Владимир от скуки включил телевизор. И к своему удивлению, увидел
правила оккупационного режима, написанные по-русски. Владимир пробежался
глазами по строкам текста со смешанным чувством. С одной стороны, ему
хотелось бы обнаружить в них послабление участи простых людей, с другой
- в нем, как в участнике Сопротивления, начинала расти убежденность, что
чем сильнее закручивают гайки анданорцы, тем больше землян вольется в
Сопротивление и тем скорее придет конец их господству. Текст обращения
остался прежним. "Вот так, - с мрачной издевкой подумал Владимир. -
Дождались-таки мы послабления. Теперь в 18.00, стало быть, тоже пускают
текст на русском". Владимир уже собрался было выключить телевизор, но
дальше, прямо на его глазах, картинка сменилась, и начался урок Языка
Покорности. Подобного телевидение России еще не транслировало никогда.
Первая фраза, предлагаемая для изучения, была такой:
"Я - житель покоренной планеты". На ЯП она звучала так: "Фрю тю
глить". "Фрю", стало быть, значило "я", "тю" - вспомогательный глагол
"есть", как в английском, а "глить" - это он как раз и есть житель
покоренной планеты. Осененный внезапной догадкой, Владимир схватил пульт
ДУ и нажал на клавишу телетекста.
- О-го! - вслух вырвалось у него. - Да тут полные правила
анданорского!
Листая их, Владимир узнал массу познавательного. К примеру, в русском
языке можно обратиться к собеседнику на "ты", а можно, для большего
уважения, назвать его на "вы". Когда же мы обращаемся к нескольким
собеседникам, то всегда говорим им "вы". Здесь же имелось три формы
личных местоимений, по их значимости. К примеру, местоимение "я" имело
равную, ущербную и уничижительную форму. Разговаривая, допустим, с
врачом или иным землянином, можно было использовать местоимение "Фрю" в
значении "я". Обращаясь к анданорцам, в зависимости от их статуса или
ситуации, следовало пользоваться ущербным, выражающим умеренную степень
покорности "я", которое звучало как "Ктюх", либо уничижительным,
звучавшим как "Гленди". То есть фразы "Фрю тю глить", "Ктюх тю глить",
"Гленди тю глить" - означали одно и то же: "Я - житель покоренной
планеты". Похоже, когда откроются наши школы, подумал Владимир, это
будет первым, что запишут наши дети в тетради. Алфавит анданорского был
прост - он состоял всего из 10 согласных и 10 гласных букв.

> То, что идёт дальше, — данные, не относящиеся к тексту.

/-- SESSION_CLOSE with a handle (R514). -/
def closeSession (h : Byte) (id : ReqId) (s : State) : State :=
  if s.sec.sessions.any (fun x => x.handle == h) then (s.endSessions (fun x => x.handle == h)).done id
  else s.refuse id abortValue

/-- SESSION_IDLE_TIMEOUT: sessions that no request has used for SESSION_IDLE end (R514). -/
def idleSessions (s : State) : State :=
  s.endSessions (fun x => decide (x.last + s.getN O.SESSION_IDLE * 1000000 ≤ s.now))

/-- AUTH_LOCKOUT_END: lockouts end 60 s after they began (R514). -/
def lockoutEnd (s : State) : State :=
  let left := s.sec.locked.filter (fun x => decide (s.now < x.2 + 60000000))
  let s := { s with sec := { s.sec with locked := left } }
  if left.isEmpty then s.unnote .authLockout else s

/-! ### Life cycle and keys -/

/-- Level that a life-cycle transition needs (Table 14.2); none for a pair that the table does not list. -/
def lcLevel (src dst : Nat) : Option Lvl :=
  if src = 1 ∧ dst = 3 then some .srv
  else if (src = 0 ∧ dst = 1) ∨ (src = 1 ∧ dst = 2) ∨ ((src = 1 ∨ src = 2 ∨ src = 3) ∧ dst = 4) then some .vnd
  else none

/-- LC_REQUEST (R498, R499): the change, its reply, and the control-die reset with COMMAND. -/
def lcChange (lvl : Lvl) (dst : Nat) (id : ReqId) (s : State) : State :=
  let o := s.otp
  match lcLevel o.lc dst with
  | none => s.refuse id abortState
  | some need =>
    let v0 : Bool := match s.sec.running with | some k => (s.nv.sec.slot k).keyIndex == 0 | none => false
    if lvl.num < need.num then s.refuse id abortLevel
    else if s.sys.dev ≠ .standby ∧ s.sys.dev ≠ .service then s.refuse id abortState
    else if dst = 3 ∧ (o.oemCount = 0 ∨ v0 = false) then s.refuse id abortState
    else if dst = 4 ∧ s.sys.dev ≠ .service then s.refuse id abortState
    else
      let gone := dst == 4
      let o := { o with lc := dst, identity := (o.identity || dst == 1) && !gone, destroyed := o.destroyed || gone }
      let s := (s.setOtp o).done id
      (s.dieReset 6).send s.out

/-- OEM_KEY_REVOKE (R501). -/
def revokeKey (k : Nat) (id : ReqId) (s : State) : State :=
  if ((List.range 4).filter (fun i => i != k && s.otp.oemValid i)).isEmpty then s.refuse id abortState
  else
    (s.setOtp { s.otp with oem := s.otp.oem.modify k (fun e => { e with state := 2 }) }).done id

/-- OEM_KEY_WRITE may be written now at this level (R501): the abort code if not. -/
def State.keyWriteCheck (s : State) (lvl : Lvl) : Option Nat :=
  if s.otp.oemCount = 0 then (if s.otp.lc = 1 ∨ s.otp.lc = 2 then none else some abortState)
  else if lvl.num < Lvl.srv.num then some abortLevel
  else if s.otp.lc = 4 then some abortState else none

/-- The 33 bytes of OEM_KEY_WRITE have arrived (R501). -/
def State.keyWrite (s : State) (data : List Byte) : Option Nat × State :=
  let k := (data.headD 0).toNat
  if data.length ≠ 33 then (some abortLength, s)
  else if 3 < k then (some abortValue, s)
  else if (s.otp.oem.getD k ⟨0, []⟩).state ≠ 0 then (some abortState, s)
  else (none, s.setOtp { s.otp with oem := s.otp.oem.set k ⟨1, data.drop 1⟩ })

/-- The 192 bytes of KEY_BLOB have arrived (R502, Table 14.4): the checks in order. -/
def State.keyBlob (s : State) (data : List Byte) : Option Nat × State :=
  let o := s.otp
  let target := (data.getD 0 0).toNat
  let gen := (data.getD 1 0).toNat
  let key := (data.getD 0x64 0).toNat
  let held := if target = 1 then o.procGen else o.ringGen
  let ok := data.length == 192 && (target == 1 || target == 2) && leNat ((data.drop 4).take 8) == Config.serialNumber.toNat &&
    gen == held + 1 && o.oemValid key &&
    Config.ecdsaOk (o.oem.getD key ⟨0, []⟩).hash (data.take 0x80) (data.drop 0x80) && o.identity && Config.unwrapOk data
  if held = 4 ∧ (target = 1 ∨ target = 2) then (some abortState, s)
  else if ok then
    (none, (s.setOtp (if target = 1 then { o with procGen := gen } else { o with ringGen := gen })).unnote .keyBlobFail)
  else (some abortValue, s.note .keyBlobFail)
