/-- An ALIGN_CMD may run (R202 procedure, step 2): DRIVE, mode 1, above SW + BB, small torque. -/
def State.alignOk (s : State) (ch : Nat) : Bool :=
  let m := if s.cfg = 1 ∧ s.get O.ARRANGEMENT = 0 then ch else 0
  let top := match s.nv.activeBank.bind (fun b => (s.nv.banks.getD b ⟨0, none, 0, []⟩).set) with
    | none => 0
    | some ms => (ms.maps.filter (fun d => d.role == 8 && d.machine == m)).foldl (fun a d => d.cells.foldl maxQ a) 0
  s.sys.dev == .run && s.chanOn ch && s.get O.POS_MODE ch == 1 && s.src ch != 0 && (s.sensorAngle ch).isSome && decide (s.bbSpeed ch < absQ (s.get O.SPEED ch)) &&
    decide (10 * absQ (s.getQ O.TORQUE_EST m) ≤ top)

/-- Status objects of a channel (Tables 6.2, 6.9). -/
def State.showChan (s : State) (ch : Nat) (main : Option Nat) (speed : Int) (div : Option Nat) (divSpeed : Int) (less disagree : Bool)
    (w : Rat) (period : Rat) : State :=
  let c := s.chan ch
  let old := s.get O.POS_STATUS ch
  let dir := if 0 < speed then false else if speed < 0 then true else bit old 3
  let st := ofBits [main.isSome, less, speed == 0, dir, s.src ch == 1 && s.pos.enc.referenced, s.src ch == 1 && s.pos.enc.uncertain,
    s.injOn ch w, c.est && decide (0 < w), bit old 8 || (s.src ch != 0 && s.srcFailed (s.src ch)), div.isSome, c.fallback != .none,
    disagree, (match c.start with | .none => false | _ => true)]
  let s := s.set O.POS_STATUS st ch
  let s := match main with | some t => s.set O.THETA_E t ch | none => s
  let s := match div with | some t => s.set O.THETA_DIVERSE t ch | none => s
  let s := (((s.set O.SPEED (O.SPEED.ty.fit speed) ch).set O.FREQ_E (O.FREQ_E.ty.fit (quantQ (mkRat (speed * s.get O.POLE_PAIRS ch) 6))) ch)).set O.SPEED_DIVERSE
    (O.SPEED_DIVERSE.ty.fit divSpeed) ch
  let f := s.get O.SPEED_FILT ch
  let s := s.setQ O.SPEED_FILT (f + (speed - f) * (1 - Config.exp (divQ (-period) (100 * s.get O.SPD_FILT)))) ch
  let tm := match s.mechAngle ch with
    | some t => t
    | none => (s.getN O.THETA_M ch)
  let multi := if s.encMain ch then wrap32 s.pos.enc.r else wrap32 (s.get O.POS_MULTI ch + wrapA ((tm : Int) - s.get O.THETA_M ch))
  (s.set O.POS_MULTI multi ch).set O.THETA_M tm ch

/-- POSITION_LATCH and ROTOR_LOSS_CHECK of a channel (R203, R223, R224, R229, R232); period in µs. Answers the angle and speed that the FLE uses. -/
def State.latch (s : State) (ch : Nat) (x : PosSample) (period : Rat) : State :=
  let res := s.src ch == 3 && !s.pos.res.failed
  let s := if res then
      let tooMuch := decide (150 < x.trackErr)
      let run := if tooMuch then s.pos.res.trackRun + 1 else 0
      let s := (s.updRes fun r => { r with theta := x.sensorTheta % 65536, trackRun := run, valid := x.sensorFresh && !tooMuch }).set O.RES_TRACK_ERR (O.RES_TRACK_ERR.ty.fit x.trackErr)
      if 2 ≤ run then s.resFail .resLot else s
    else s
  let s := match s.sys.dev with
    | .run | .safeHold | .faultLatched | .discharge => s
    | _ => s.updChan ch fun c => { c with est := false, lostRun := 0 }
  let w := s.obsWeight ch x.obsSpeed
  let e := estAngle w x
  let c := s.chan ch
  let starting := match c.start with | .none => false | _ => true
  let cond := c.est && !starting && s.lossCond ch w x
  let run := if cond then c.lostRun + 1 else 0
  let s := s.set O.OBS_RESIDUAL (O.OBS_RESIDUAL.ty.fit x.residual)
  let s := s.updChan ch fun c => { c with lostRun := run, goodTheta := if cond then c.goodTheta else e,
                                          goodSpeed := if cond then c.goodSpeed else x.obsSpeed,
                                          goodFrom := if cond || !c.est then s.now else c.goodFrom }
  let s := if 2 ≤ run then s.confirmLoss ch else s
  let c := s.chan ch
  let pp := s.get O.POLE_PAIRS ch
  let e := if cond then ((c.goodTheta + quantQ (travel c.goodSpeed period * pp)) % 65536).toNat else e
  let mode0 : Bool := s.getN O.POS_MODE ch == 0
  let less := (mode0 && c.fallback == .sensorless) || (!mode0 && c.fallback != .sensor)
  let sens := s.sensorAngle ch
  let estOk := c.est && !starting
  let main := if less then (if estOk then some e else none) else sens
  let estDiv := if estOk && !c.obsLost && !cond && (decide (s.swSpeed ch ≤ absQ x.obsSpeed) || s.getB O.INJ_DIVERSE) then some e else none
  let div := if less then (if s.healthy ch && !(s.src ch == 3 && decide (50 < x.trackErr)) then sens else none)
    else if mode0 then estDiv else (if estOk && !cond then some e else none)
  let both := main.isSome && div.isSome && c.fallback == .none && !starting && !(s.src ch == 1 && s.pos.enc.uncertain)
  let far := both && decide ((s.get O.PLAUS_TOL ch : Rat) < tenthDeg (wrapA ((main.getD 0 : Int) - div.getD 0)))
  let apart := if far then c.apart + 1 else 0
  let agree := if both && !far then (match c.agreeFrom with | some t => some t | none => some s.now) else none
  let s := s.updChan ch fun c => { c with apart := apart, agreeFrom := agree }
  let s := if 16 ≤ apart then s.post .posDisagree (256 * ch)
    else match agree with
      | some t => if t + 100000 ≤ s.now then s.leave .posDisagree (256 * ch) else s
      | none => s
  let s := if s.src ch = 1 ∧ s.pos.enc.uncertain = true then
      let near : Bool := estOk && !cond && (match sens with | some t => decide (tenthDeg (wrapA ((t : Int) - e)) ≤ s.get O.PLAUS_TOL ch) | none => false)
      let n : Nat := if near then s.pos.enc.agree + 1 else 0
      let s := s.updEnc fun q => { q with agree := n }
      if 16 ≤ n then s.certain else s
    else s
  let speed := if less then x.obsSpeed else x.sensorSpeed
  let s := s.showChan ch main speed div (if less then x.sensorSpeed else x.obsSpeed) less far w period
  let s := match c.aligning with
    | some id => if s.alignOk ch then s else (s.updChan ch fun c => { c with aligning := none }).replyLate id (.abort abortState)
    | none => s
  if s.encMain ch then s else (s.encoStep ch).evalChan ch

/-! ### Standstill start, catch, recovery -/

/-- A DRIVE request, or the windings path, needs an angle of a channel (R204): none when neither a standstill start nor a catch can give one. -/
def State.startAngle (s : State) (ch : Nat) : Option State :=
  if bit (s.get O.POS_STATUS ch) 0 ∧ (s.get O.POS_MODE ch = 0 ∨ (s.chan ch).est = true) then some s
  else if s.get O.POS_MODE ch = 1 ∨ s.srcFailed (s.src ch) = true ∨ s.src ch = 1 then
    let known := s.healthy ch || s.src ch == 1
    let slow := known && decide (absQ (s.get O.SPEED ch) < s.ssSpeed ch)
    some (s.updChan ch fun c => { c with start := if slow then .standstill else .again })
  else none

/-- Angle and magnitude of the axis fit (R225, step 2): arg S / 2 in radians, and σ. -/
def axisFit (ik : List Rat) : Rat × Rat :=
  let c := sumQ (ik.mapIdx fun k i => i * Config.cos (Config.pi * k / 3))
  let d := sumQ (ik.mapIdx fun k i => i * Config.sin (Config.pi * k / 3))
  (Config.atan2 d c / 2, divQ (Config.sqrt (c * c + d * d)) (6 * meanQ ik))

/-- Units of an angle in radians. -/
def radUnits (r : Rat) : Nat := (quantQ (divQ (r * 65536) (2 * Config.pi)) % 65536).toNat

/-- The channel takes its start angle; an unreferenced encoder counts from it (R211). -/
def State.giveAngle (s : State) (ch : Nat) (a : Nat) : State :=
  let s := s.updChan ch fun c => { c with est := true, obsLost := false, lostRun := 0, goodTheta := a, goodFrom := s.now }
  if s.src ch = 1 ∧ !(s.pos.enc.referenced && s.get O.INDEX_MODE == 1) then
    let e := ((s.sensorTheta ch 1).getD 0 : Int)
    let e := if s.getB O.DIR_INVERT ch then 65536 - e else e
    s.updEnc fun x => { x with zero := some ((a - e * s.get O.POLE_PAIRS ch) % 65536).toNat }
  else s

/-- DRIVE is running again on every channel after a flying restart. -/
def State.flyDone (s : State) : State :=
  if s.sys.flying ∧ (s.pos.chans.mapIdx fun ch c => !s.chanOn ch || (match c.start with | .none => true | _ => false)).all id
  then { s with sys := { s.sys with flying := false } } else s

/-- An attempt has failed (R234). -/
def State.attemptFails (s : State) (ch : Nat) : State :=
  let s := (s.updChan ch fun c => { c with start := .again, est := false }).set O.CATCH_RESULT 3
  ({ s with hlm := { s.hlm with catchPermit := false } }).gauntlet

/-- A failed standstill start (R226): the request ends in READY, a windings discharge loses its path, a catch has failed. -/
def State.standstillFails (s : State) (ch : Nat) : State :=
  let s := s.note .ssFail (256 * ch)
  if s.coll.cond .rotorLost then s.attemptFails ch
  else
    let s := s.updChan ch fun c => { c with start := .none, est := false }
    if s.sys.dev = .run then (s.toDev .ready).gauntlet
    else if s.disch.windings then { s with disch := { s.disch with windings := false, windingsBad := true } }.gauntlet
    else s

/-- STANDSTILL_START_DONE (R225, R226). -/
def standstillDone (ch : Fin 2) (m : SsMeas) (s : State) : State :=
  if (s.chan ch.val).start ≠ .standstill then s
  else
    let (alpha, sigma) := axisFit m.ik
    let s := s.setQ O.SS_SALIENCY (1000 * sigma)
    let mach := if s.cfg = 1 ∧ s.get O.ARRANGEMENT = 0 then ch.val else 0
    if 1000 * sigma < s.get O.SS_MIN_SAL then s.standstillFails ch.val
    else
      let mu := fun (a b : Rat) => divQ (a - b) (a + b)
      let lim := mkRat (s.get O.SS_MIN_POL) 1000
      let mu1 := mu m.iPlus m.iMinus
      let mu2 := if absQ mu1 < lim then mu m.iPlus2 m.iMinus2 else mu1
      let syn := s.isSynRel mach
      let s := if syn then s else s.setQ O.SS_POL_MARGIN (1000 * mu2)
      if !syn && decide (absQ mu2 < lim) then s.standstillFails ch.val
      else
        let axis := if syn then alpha + Config.pi / 2 else if 0 < mu2 then alpha else alpha + Config.pi
        let a := radUnits axis
        let s := (s.set O.SS_ANGLE a).unnote .ssFail (256 * ch.val)
        let s := (s.giveAngle ch.val a).set O.CATCH_RESULT 2
        let s := s.updChan ch.val fun c => { c with start := .none }
        ((s.posBit ch.val 0 true).flyDone).leave .rotorLost (256 * ch.val)

/-- OBS_RECOVERY: ρ and the PLL have stayed within their limits for 1 s (R230). -/
def obsRecovery (ch : Fin 2) (s : State) : State :=
  let c := s.chan ch.val
  if !c.obsLost then s
  else
    let s := s.updChan ch.val fun c => { c with obsLost := false, fallback := if c.fallback = .sensor then .none else c.fallback, est := true, lostRun := 0 }
    if c.fallback = .sensor then s.undegrade 3 .obsLost (256 * ch.val) else s.unnote .obsLost (256 * ch.val)

/-- A catch that has found its angle succeeds (R233, R276, R364). -/
def State.caught (s : State) (ch : Nat) (result : Int) : State :=
  let s := (s.updChan ch fun c => { c with start := .none, est := true, obsLost := false, lostRun := 0 }).set O.CATCH_RESULT result
  let s := { s with hlm := { s.hlm with catchPermit := false } }
  ((s.posBit ch 0 true).flyDone.gauntlet).leave .rotorLost (256 * ch)

/-- CATCH_ATTEMPT (R233..R235, R364): from the state in which the outputs are held. -/
def catchAttempt (ch : Fin 2) (s : State) : State :=
  let c := s.chan ch.val
  if c.start ≠ .again ∨ !s.chanOn ch.val then s
  else
    let recent := c.tries.filter fun t => decide (s.now < t + 2000000)
    if 3 ≤ recent.length then
      (s.updChan ch.val fun c => { c with start := .none }).post .flyCatchFail (256 * ch.val)
    else
      let s := (s.updChan ch.val fun c => { c with tries := recent ++ [s.now] }).set O.CATCH_COUNT ((recent.length + 1 : Nat) : Int)
      let mach := if s.cfg = 1 ∧ s.get O.ARRANGEMENT = 0 then ch.val else 0
      let asc := s.hlm.choice == .ascLow || s.hlm.choice == .ascHigh
      if s.healthy ch.val then
        (s.giveAngle ch.val ((s.sensorAngle ch.val).getD 0)).updChan ch.val fun c => { c with start := .follow s.now false }
      else if c.est && decide (c.goodFrom + 20000 ≤ s.now) then s.caught ch.val 1
      else if asc then s.updChan ch.val fun c => { c with est := true, start := .follow s.now false }
      else if s.isSynRel mach then
        if s.ssSpeed ch.val < absQ (s.get O.SPEED ch.val) then s.attemptFails ch.val
        else s.updChan ch.val fun c => { c with start := .standstill }
      else
        let s := s.updChan ch.val fun c => { c with start := .pulses [] }
        if s.sys.dev = .run then s
        else if s.coll.rotorOnly then (({ s with hlm := { s.hlm with catchPermit := true } }).gauntlet).tokenIssue
        else s.attemptFails ch.val

/-- CATCH_PULSE_END: the angle of one zero-vector pulse; after the third, the speed and its check (R233). -/
def catchPulse (ch : Fin 2) (angle : Nat) (emfSpeed : Int) (s : State) : State :=
  match (s.chan ch.val).start with
  | .pulses l =>
    let l := l ++ [angle % 65536]
    if l.length < 3 then s.updChan ch.val fun c => { c with start := .pulses l }
    else
      let s := ({ s with hlm := { s.hlm with catchPermit := false } }).gauntlet
      let d := wrapA ((l.getD 2 0 : Int) - l.getD 0 0)
      let n := divQ (mkRat (d * 6000000) 65536) (s.get O.POLE_PAIRS ch.val)
      if mkRat (absI emfSpeed) 5 < absQ (n - emfSpeed) then s.attemptFails ch.val
      else if absQ n < s.ssSpeed ch.val then s.updChan ch.val fun c => { c with start := .standstill }
      else (s.giveAngle ch.val (l.getD 2 0)).updChan ch.val fun c => { c with start := .follow s.now false }
  | _ => s

/-- CATCH_DONE: the estimator has, or has not, stayed within its limits for 20 ms (R233). -/
def catchDone (ch : Fin 2) (ok : Bool) (s : State) : State :=
  match (s.chan ch.val).start with
  | .follow _ st => if ok then s.caught ch.val (if st then 2 else 1) else s.attemptFails ch.val
  | _ => s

Обращение к одному собеседнику - аналог нашего "ты" или уважительного
"вы" - также имелось в трех вариантах: местоимение "ты" имело равную,
превосходящую и воспевающую форму. Как к равному, разумеется, следовало
обращаться к такому же, как ты сам, бедолаге с оккупированной
территории; в превосходящей форме - к тому, кто имел карточку
покорности, если у тебя самого ее еще не было, и к тем из землян, кто
удостоился чести сотрудничать с Империей; в воспевающей, разумеется, к
хозяевам с нашего доброго Анданора. Звучали они так - равное "ты"
звучало "Стети", превосходящее - "Бряти", воспевающее - "Арностра". Как
пример приводилась, будто для издевки, фраза "Я люблю тебя", сказанная
землянином другому землянину: "Фрю ля Стеги". Любить, стало быть, теперь
называлось "ля". Если же у вашей избранницы уже была КП, а у вас, увы,
пока нет или же она активно сотрудничала с Анданором, объясняться с ней
в любви следовало уже так: "Фрю ля Бряти". Владимир с ненавистью
выключил телевизор. "А на рынке, вернее всего, телевизоры теперь будут
снова в цене", - подумалось ему. И ведь многие, очень многие будут учить
этот собачий язык. Чтобы не умереть с голоду. Чтобы устроиться на
работу. Владимиру вновь сделалось жутко. Он почувствовал, насколько
человек, начавший говорить на этом псевдоязыке, скорее всего специально
разработанном для завоеванных планет, незаметно, но стремительно
сделается рабом. Дальше стоит лишь начать думать на нем, и вот тебя уже
и нет. Как за спасательный круг, схватился Владимир за древко кувалды,
которую, словно альтернативу карточке покорности, теперь всюду таскал за
собой по квартире. "Как хорошо, что я в Сопротивлении! - думал он. -
Иначе как заставить себя жить после всего этого..."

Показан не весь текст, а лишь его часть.